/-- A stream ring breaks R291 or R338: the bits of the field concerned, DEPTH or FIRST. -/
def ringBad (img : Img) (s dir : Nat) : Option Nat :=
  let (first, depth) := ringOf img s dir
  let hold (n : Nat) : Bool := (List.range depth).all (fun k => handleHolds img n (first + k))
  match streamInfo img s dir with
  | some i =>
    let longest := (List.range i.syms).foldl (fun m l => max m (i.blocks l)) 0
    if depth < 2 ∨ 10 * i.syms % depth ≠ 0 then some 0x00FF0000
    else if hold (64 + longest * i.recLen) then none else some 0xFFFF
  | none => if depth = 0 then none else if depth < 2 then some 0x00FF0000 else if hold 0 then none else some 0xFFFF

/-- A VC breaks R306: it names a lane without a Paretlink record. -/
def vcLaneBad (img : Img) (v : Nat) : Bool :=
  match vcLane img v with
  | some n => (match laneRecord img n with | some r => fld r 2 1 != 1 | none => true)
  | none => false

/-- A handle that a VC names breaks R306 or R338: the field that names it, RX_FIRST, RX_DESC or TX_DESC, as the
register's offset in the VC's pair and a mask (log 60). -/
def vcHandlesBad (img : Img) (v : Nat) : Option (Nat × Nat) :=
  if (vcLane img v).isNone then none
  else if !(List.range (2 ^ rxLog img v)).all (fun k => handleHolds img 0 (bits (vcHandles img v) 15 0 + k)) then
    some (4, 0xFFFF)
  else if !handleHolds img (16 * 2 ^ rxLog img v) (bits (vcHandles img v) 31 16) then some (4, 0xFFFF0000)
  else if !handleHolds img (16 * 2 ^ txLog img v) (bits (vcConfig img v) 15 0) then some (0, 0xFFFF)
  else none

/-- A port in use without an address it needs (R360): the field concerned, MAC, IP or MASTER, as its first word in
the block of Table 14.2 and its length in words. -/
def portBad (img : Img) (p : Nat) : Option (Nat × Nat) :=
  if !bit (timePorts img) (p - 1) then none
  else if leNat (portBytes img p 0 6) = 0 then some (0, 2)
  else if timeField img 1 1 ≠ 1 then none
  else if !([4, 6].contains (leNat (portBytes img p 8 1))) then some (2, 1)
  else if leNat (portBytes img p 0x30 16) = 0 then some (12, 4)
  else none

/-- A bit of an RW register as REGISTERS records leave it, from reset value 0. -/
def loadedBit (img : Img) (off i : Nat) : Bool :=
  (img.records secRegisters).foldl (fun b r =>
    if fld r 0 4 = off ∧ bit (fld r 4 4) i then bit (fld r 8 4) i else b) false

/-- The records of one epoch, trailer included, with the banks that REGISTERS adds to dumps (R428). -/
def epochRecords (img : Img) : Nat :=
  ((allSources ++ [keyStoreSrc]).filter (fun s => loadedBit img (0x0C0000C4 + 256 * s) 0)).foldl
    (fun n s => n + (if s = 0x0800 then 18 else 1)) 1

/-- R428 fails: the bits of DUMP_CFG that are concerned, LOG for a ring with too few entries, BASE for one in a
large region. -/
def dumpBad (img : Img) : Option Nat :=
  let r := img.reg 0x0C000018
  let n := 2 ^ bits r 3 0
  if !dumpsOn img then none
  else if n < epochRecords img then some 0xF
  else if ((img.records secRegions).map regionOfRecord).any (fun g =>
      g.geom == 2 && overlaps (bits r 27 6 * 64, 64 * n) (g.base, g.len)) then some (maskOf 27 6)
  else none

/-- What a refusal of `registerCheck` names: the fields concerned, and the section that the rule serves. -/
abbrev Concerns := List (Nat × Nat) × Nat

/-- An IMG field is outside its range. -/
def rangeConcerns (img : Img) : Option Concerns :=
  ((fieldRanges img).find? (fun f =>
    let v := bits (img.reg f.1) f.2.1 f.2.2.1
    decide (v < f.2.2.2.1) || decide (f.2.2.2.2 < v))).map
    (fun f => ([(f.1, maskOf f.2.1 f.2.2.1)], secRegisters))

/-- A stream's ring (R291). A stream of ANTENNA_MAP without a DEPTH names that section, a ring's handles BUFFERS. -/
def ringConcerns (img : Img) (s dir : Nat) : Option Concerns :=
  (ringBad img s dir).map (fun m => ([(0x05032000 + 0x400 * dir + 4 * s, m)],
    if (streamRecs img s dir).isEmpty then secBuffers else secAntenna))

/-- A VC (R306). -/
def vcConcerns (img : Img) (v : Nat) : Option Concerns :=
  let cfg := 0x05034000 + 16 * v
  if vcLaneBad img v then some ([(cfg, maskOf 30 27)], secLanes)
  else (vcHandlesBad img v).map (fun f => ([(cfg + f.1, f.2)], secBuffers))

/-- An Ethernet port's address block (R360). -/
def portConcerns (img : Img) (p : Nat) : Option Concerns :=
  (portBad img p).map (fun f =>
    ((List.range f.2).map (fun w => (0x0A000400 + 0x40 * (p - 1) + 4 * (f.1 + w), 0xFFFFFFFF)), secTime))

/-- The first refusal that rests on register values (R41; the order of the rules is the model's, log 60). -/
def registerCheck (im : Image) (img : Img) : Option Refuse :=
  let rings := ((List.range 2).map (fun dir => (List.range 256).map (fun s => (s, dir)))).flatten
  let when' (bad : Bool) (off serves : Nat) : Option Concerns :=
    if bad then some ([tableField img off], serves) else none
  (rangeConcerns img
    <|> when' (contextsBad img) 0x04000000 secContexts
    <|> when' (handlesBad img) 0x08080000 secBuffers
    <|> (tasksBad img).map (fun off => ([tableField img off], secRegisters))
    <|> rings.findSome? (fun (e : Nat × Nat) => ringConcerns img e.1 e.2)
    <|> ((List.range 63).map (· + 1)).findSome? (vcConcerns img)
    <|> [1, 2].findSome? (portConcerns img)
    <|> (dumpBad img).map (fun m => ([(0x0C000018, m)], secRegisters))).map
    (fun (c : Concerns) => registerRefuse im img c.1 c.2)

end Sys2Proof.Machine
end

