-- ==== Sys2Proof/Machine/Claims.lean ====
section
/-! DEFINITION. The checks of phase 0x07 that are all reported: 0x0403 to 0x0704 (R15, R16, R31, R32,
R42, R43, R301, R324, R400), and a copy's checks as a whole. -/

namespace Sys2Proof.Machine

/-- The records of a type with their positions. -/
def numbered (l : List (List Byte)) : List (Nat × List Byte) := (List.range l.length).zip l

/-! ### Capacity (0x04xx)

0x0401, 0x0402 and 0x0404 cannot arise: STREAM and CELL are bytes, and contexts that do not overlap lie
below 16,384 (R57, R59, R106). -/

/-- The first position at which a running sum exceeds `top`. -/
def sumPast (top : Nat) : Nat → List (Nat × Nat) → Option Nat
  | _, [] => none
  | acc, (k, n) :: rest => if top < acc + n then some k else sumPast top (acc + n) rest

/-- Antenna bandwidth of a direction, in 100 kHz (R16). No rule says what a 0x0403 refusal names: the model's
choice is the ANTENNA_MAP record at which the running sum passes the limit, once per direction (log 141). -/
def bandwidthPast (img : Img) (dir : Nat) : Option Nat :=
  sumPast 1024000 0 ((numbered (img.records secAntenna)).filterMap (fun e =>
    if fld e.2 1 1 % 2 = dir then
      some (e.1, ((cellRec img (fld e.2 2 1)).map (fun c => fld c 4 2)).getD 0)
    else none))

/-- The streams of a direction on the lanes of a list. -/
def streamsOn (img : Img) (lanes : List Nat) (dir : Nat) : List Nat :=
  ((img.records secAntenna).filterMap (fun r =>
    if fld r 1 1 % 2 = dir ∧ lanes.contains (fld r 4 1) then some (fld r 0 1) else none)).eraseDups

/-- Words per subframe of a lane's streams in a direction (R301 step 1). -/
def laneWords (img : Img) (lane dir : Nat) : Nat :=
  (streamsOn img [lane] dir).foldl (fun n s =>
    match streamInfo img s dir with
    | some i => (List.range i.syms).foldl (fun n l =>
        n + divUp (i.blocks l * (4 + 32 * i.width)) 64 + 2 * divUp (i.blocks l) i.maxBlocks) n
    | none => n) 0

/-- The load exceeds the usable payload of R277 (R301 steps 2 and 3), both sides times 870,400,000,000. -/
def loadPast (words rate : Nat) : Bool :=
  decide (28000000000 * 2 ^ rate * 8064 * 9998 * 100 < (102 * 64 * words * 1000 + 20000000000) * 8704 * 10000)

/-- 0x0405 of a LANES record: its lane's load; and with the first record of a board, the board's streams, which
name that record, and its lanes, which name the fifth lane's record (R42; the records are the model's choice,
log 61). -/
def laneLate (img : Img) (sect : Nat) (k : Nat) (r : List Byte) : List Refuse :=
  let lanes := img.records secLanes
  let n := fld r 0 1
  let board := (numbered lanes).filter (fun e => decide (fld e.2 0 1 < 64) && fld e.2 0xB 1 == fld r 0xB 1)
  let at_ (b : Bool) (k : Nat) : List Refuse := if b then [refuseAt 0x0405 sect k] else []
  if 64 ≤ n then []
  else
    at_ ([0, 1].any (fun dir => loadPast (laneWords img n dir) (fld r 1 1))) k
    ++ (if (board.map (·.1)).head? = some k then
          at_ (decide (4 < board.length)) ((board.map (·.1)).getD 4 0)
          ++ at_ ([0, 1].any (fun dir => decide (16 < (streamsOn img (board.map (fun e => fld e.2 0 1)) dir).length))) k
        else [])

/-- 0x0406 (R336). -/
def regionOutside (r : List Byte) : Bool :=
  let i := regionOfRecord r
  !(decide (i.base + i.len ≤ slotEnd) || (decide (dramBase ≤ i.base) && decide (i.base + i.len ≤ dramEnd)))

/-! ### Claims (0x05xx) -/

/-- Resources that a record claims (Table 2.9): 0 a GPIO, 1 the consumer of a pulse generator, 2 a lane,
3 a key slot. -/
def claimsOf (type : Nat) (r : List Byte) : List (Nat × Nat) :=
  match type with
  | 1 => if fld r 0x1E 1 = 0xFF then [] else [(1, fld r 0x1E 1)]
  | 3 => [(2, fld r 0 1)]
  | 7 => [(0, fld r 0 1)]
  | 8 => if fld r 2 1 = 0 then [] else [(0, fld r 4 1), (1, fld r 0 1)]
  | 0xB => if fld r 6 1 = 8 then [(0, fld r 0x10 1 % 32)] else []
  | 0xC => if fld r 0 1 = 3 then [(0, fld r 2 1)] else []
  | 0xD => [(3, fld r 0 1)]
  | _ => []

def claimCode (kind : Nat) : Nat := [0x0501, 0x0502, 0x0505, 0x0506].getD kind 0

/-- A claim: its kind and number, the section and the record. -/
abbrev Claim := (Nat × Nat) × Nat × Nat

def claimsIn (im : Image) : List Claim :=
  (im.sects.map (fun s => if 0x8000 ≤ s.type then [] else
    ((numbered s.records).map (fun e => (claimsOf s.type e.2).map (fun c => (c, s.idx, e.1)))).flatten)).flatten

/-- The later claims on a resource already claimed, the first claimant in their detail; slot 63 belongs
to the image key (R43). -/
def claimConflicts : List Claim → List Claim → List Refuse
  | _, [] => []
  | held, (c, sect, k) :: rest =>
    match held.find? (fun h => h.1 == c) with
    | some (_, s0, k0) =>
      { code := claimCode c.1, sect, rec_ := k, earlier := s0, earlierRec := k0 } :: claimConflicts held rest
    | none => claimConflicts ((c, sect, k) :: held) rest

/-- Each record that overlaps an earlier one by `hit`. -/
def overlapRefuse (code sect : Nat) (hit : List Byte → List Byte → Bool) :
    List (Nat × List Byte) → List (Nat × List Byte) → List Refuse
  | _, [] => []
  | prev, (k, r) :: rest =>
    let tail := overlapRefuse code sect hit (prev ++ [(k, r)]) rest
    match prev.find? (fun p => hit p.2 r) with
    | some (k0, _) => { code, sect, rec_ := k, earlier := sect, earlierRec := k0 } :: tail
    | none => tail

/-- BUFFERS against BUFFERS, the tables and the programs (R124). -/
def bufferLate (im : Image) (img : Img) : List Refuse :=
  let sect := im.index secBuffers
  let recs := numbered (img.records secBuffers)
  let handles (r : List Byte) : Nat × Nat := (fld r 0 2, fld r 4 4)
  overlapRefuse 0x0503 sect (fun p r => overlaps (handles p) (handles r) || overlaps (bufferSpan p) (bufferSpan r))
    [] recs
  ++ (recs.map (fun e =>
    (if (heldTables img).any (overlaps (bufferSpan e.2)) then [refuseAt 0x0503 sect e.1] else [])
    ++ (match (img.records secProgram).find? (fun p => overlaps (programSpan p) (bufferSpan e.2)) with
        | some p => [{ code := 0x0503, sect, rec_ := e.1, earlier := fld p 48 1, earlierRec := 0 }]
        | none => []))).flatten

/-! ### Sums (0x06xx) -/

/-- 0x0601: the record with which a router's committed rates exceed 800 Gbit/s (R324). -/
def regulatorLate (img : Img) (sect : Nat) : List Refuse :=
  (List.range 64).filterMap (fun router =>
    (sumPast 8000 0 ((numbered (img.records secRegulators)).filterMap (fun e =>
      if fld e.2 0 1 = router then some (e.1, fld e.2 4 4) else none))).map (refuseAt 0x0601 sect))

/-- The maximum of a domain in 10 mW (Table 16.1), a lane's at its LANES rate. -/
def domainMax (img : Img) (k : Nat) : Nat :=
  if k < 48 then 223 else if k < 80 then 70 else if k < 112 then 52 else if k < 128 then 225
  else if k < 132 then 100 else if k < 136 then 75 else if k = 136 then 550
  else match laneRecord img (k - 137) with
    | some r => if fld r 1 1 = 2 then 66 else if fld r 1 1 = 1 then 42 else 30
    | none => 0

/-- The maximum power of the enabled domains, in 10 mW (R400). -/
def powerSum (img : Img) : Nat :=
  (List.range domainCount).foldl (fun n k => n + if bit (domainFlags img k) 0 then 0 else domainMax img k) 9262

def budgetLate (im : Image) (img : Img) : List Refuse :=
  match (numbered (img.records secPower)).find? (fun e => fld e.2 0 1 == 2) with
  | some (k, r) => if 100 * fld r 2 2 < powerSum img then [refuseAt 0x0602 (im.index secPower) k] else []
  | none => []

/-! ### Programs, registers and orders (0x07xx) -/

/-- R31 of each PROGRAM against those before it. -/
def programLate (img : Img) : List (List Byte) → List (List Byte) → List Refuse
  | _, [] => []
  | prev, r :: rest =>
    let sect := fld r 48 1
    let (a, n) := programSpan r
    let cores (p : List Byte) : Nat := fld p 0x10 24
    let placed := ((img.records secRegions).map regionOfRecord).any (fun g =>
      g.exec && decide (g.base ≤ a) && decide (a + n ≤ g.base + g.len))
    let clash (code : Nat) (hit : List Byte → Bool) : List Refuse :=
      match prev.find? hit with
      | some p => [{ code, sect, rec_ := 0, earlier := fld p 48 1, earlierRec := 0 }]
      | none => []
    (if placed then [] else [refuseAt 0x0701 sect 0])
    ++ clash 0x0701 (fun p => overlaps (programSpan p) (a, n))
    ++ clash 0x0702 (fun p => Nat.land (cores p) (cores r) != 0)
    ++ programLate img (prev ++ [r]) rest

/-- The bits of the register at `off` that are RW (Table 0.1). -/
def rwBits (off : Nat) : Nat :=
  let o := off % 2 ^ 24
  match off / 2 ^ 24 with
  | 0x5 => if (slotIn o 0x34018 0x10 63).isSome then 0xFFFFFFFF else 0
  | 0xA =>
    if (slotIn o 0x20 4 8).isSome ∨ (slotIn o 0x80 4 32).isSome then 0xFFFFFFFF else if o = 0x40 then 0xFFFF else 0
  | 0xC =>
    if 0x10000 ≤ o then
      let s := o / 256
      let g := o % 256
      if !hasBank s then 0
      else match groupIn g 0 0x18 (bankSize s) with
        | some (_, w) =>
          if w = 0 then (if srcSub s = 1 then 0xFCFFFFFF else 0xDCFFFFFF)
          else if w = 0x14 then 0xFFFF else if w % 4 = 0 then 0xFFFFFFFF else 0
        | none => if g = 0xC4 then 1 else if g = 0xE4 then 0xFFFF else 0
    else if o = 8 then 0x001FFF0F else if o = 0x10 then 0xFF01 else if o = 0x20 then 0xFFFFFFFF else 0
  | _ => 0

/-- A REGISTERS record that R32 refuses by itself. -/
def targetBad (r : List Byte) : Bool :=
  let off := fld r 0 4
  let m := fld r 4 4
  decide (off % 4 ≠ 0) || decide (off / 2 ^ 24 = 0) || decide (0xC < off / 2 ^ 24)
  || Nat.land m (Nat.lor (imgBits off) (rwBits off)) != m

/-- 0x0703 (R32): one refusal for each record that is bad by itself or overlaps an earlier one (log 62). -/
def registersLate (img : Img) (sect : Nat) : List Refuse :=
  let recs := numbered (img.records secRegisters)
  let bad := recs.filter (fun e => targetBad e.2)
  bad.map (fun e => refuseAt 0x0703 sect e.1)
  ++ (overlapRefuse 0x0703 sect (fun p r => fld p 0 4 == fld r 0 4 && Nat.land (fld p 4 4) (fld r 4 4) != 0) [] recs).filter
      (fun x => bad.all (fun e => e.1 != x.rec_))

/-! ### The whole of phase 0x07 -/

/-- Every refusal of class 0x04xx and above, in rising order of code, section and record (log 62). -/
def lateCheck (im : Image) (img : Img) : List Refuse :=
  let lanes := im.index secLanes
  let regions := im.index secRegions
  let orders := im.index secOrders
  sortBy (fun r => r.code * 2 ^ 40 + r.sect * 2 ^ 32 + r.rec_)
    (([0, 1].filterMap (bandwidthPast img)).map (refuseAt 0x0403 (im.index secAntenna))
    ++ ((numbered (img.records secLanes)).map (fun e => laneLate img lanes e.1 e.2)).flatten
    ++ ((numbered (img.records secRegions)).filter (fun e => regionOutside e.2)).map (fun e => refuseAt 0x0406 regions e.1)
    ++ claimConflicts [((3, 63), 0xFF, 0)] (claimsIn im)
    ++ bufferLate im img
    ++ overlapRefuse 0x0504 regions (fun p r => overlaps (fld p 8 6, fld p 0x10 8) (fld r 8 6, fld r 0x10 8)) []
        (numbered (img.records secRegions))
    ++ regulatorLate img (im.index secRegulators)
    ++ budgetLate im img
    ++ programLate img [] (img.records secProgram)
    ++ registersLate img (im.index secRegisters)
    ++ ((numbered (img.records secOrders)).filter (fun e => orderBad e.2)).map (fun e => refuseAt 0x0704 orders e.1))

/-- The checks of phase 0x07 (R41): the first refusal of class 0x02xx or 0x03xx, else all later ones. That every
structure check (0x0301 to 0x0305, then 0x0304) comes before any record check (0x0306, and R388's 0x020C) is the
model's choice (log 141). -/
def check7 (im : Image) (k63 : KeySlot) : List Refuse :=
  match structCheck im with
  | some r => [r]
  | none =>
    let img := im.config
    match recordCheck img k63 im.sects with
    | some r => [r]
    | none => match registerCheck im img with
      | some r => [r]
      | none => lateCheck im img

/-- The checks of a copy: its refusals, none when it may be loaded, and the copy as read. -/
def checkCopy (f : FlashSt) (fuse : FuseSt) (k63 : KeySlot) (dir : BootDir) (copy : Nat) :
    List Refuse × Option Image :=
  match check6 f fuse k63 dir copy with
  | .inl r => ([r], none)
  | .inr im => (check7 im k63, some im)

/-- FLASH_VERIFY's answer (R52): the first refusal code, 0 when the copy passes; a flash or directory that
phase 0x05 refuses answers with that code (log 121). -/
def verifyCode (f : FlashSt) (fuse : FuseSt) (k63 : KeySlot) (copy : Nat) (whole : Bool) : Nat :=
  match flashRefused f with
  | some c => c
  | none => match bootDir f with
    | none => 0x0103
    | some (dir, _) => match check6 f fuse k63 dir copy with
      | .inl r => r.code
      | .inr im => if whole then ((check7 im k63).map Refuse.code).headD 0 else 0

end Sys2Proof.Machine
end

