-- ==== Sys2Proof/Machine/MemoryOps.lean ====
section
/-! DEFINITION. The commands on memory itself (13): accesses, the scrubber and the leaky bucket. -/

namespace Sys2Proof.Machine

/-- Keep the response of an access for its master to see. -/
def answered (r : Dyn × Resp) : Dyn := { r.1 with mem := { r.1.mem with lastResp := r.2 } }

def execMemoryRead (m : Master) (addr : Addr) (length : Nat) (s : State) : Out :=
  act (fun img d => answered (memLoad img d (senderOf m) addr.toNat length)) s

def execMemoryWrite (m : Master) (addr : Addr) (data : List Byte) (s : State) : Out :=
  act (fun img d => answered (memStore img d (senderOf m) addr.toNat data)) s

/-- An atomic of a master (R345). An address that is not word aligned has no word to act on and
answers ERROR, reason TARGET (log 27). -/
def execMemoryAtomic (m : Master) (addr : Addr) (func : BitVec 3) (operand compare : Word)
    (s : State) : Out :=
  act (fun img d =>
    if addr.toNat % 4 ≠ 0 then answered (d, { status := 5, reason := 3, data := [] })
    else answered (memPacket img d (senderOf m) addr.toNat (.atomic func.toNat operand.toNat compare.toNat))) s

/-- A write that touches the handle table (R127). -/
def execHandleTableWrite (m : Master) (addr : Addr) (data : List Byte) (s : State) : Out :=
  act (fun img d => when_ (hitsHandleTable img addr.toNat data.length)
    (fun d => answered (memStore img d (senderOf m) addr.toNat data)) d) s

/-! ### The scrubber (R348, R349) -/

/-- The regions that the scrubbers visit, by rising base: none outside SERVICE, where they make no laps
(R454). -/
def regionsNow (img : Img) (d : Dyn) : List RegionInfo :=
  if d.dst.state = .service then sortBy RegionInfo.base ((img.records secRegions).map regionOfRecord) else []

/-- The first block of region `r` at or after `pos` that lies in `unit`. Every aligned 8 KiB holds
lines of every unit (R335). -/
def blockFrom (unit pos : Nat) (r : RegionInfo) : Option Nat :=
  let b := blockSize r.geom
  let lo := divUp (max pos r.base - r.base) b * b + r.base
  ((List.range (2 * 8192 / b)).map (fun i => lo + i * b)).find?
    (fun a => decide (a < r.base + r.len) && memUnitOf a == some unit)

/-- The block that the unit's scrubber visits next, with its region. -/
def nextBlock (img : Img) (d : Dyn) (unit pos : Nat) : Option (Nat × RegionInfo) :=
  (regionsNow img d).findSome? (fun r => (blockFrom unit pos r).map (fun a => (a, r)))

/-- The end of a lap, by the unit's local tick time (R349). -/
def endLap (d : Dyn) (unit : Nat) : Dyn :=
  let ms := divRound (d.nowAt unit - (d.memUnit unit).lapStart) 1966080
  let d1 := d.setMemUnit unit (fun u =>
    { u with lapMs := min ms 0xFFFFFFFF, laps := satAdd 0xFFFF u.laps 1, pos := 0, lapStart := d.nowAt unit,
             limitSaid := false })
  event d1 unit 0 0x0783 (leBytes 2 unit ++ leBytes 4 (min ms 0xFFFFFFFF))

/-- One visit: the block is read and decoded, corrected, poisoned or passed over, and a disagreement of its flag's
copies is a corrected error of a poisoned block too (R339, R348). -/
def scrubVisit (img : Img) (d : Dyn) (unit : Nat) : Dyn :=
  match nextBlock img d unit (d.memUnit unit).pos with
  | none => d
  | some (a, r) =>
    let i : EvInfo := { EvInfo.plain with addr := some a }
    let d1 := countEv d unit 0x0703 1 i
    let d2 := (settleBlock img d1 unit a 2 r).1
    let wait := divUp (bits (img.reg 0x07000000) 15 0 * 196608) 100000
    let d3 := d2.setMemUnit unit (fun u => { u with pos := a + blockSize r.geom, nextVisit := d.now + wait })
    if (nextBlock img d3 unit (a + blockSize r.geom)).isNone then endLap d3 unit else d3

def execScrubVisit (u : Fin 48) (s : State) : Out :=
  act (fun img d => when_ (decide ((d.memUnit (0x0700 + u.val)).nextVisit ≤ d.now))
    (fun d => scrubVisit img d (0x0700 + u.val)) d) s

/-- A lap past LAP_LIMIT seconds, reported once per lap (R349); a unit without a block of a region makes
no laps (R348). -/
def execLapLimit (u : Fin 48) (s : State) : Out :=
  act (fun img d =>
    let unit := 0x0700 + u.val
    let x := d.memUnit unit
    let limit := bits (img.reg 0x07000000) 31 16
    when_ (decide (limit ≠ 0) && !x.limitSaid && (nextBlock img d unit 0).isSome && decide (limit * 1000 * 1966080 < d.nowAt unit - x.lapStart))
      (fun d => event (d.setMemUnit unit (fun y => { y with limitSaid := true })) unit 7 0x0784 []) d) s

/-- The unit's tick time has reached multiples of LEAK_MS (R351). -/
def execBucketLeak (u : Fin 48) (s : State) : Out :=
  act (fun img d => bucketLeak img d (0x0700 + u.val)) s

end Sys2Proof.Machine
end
-----
Exercise objective:
All lines in the listing above from the line containing "mW (R400). -/" to the line containing "let placed := ((img.records", inclusive, should be retyped exactly; no other lines should appear.

Finished task:
/-- The maximum power of the enabled domains, in 10 mW (R400). -/
def powerSum (img : Img) : Nat :=
  (List.range domainCount).foldl (fun n k => n + if bit (domainFlags img k) 0 then 0 else domainMax img k) 9262

def budgetLate (im : Image) (img : Img) : List Refuse :=
  match (numbered (img.records secPower)).find? (fun e => fld e.2 0 1 == 2) with
  | some (k, r) => if 100 * fld r 2 2 < powerSum img then [refuseAt 0x0602 (im.index secPower) k] else []
  | none => []

/-! ### Programs, registers and orders (0x07xx) -/

/-- R31 of each PROGRAM against those before it. -/
def programLate (img : Img) : List (List Byte) → List (List Byte) → List Refuse
  | _, [] => []
  | prev, r :: rest =>
    let sect := fld r 48 1
    let (a, n) := programSpan r
    let cores (p : List Byte) : Nat := fld p 0x10 24
    let placed := ((img.records secRegions).map regionOfRecord).any (fun g =>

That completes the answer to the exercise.